▸ Task item:
Your task is to repeat the entries exactly from their first line through the line with "(rest : List Answer) (hl : latch.getLsbD 1 = false)", and to stop there.
§
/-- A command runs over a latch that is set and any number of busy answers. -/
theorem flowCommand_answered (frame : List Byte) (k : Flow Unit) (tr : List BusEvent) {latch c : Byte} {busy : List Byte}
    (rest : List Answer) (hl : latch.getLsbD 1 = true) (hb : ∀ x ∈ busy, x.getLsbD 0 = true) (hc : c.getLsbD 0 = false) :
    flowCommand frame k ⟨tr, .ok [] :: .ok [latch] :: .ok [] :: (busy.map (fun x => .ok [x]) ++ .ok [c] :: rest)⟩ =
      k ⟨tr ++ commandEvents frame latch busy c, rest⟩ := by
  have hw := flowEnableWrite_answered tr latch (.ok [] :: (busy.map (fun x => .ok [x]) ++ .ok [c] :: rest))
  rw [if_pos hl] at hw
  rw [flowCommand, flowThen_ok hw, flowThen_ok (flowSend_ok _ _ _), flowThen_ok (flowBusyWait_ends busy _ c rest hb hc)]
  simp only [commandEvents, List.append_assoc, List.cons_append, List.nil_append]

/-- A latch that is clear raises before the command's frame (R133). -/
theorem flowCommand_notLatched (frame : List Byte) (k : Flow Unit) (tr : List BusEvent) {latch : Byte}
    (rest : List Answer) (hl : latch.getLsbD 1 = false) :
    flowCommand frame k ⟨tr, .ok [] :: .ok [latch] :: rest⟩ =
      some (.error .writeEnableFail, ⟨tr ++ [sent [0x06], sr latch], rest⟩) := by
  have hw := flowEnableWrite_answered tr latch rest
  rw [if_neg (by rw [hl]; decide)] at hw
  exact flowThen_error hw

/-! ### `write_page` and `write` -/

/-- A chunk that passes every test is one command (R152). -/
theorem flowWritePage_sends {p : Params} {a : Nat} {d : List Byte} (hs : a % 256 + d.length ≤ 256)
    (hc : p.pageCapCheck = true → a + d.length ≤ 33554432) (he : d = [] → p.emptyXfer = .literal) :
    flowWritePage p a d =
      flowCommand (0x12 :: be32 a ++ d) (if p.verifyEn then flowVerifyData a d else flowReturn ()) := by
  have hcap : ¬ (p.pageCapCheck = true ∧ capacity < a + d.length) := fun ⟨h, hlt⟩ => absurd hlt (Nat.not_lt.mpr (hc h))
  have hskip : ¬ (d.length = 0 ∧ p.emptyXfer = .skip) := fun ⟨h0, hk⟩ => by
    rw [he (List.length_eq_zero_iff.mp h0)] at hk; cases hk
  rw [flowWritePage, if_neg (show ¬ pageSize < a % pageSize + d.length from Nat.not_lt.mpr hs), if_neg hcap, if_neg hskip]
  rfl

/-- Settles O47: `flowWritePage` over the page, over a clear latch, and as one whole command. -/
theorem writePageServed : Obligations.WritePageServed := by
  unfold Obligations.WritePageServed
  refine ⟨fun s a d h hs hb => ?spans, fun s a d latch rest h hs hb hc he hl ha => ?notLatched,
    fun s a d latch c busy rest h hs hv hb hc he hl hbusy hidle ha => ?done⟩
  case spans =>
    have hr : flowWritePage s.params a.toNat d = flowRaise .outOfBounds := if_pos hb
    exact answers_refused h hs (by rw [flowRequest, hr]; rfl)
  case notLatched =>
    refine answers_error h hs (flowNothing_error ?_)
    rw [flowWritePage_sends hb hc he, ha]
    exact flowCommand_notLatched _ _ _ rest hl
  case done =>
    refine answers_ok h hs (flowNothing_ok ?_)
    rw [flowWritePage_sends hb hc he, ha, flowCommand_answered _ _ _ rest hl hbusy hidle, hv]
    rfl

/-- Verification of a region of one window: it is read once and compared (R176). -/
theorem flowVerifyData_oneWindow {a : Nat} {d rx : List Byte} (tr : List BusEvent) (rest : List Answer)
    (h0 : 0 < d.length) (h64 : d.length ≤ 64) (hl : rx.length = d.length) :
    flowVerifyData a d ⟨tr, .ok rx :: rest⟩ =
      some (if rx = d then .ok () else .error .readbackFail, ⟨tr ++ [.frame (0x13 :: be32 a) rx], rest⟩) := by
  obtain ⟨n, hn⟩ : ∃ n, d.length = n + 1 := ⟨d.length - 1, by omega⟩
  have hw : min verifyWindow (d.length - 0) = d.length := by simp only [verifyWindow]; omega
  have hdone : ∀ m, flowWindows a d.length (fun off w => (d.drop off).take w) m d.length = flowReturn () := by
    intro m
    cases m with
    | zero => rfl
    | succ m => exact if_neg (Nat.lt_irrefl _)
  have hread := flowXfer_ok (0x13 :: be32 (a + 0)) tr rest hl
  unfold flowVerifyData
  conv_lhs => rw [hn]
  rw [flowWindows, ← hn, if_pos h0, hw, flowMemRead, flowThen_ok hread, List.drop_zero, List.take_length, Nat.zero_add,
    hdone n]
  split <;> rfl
§
▸ Task result:
/-- A command runs over a latch that is set and any number of busy answers. -/
theorem flowCommand_answered (frame : List Byte) (k : Flow Unit) (tr : List BusEvent) {latch c : Byte} {busy : List Byte}
    (rest : List Answer) (hl : latch.getLsbD 1 = true) (hb : ∀ x ∈ busy, x.getLsbD 0 = true) (hc : c.getLsbD 0 = false) :
    flowCommand frame k ⟨tr, .ok [] :: .ok [latch] :: .ok [] :: (busy.map (fun x => .ok [x]) ++ .ok [c] :: rest)⟩ =
      k ⟨tr ++ commandEvents frame latch busy c, rest⟩ := by
  have hw := flowEnableWrite_answered tr latch (.ok [] :: (busy.map (fun x => .ok [x]) ++ .ok [c] :: rest))
  rw [if_pos hl] at hw
  rw [flowCommand, flowThen_ok hw, flowThen_ok (flowSend_ok _ _ _), flowThen_ok (flowBusyWait_ends busy _ c rest hb hc)]
  simp only [commandEvents, List.append_assoc, List.cons_append, List.nil_append]

/-- A latch that is clear raises before the command's frame (R133). -/
theorem flowCommand_notLatched (frame : List Byte) (k : Flow Unit) (tr : List BusEvent) {latch : Byte}
    (rest : List Answer) (hl : latch.getLsbD 1 = false) :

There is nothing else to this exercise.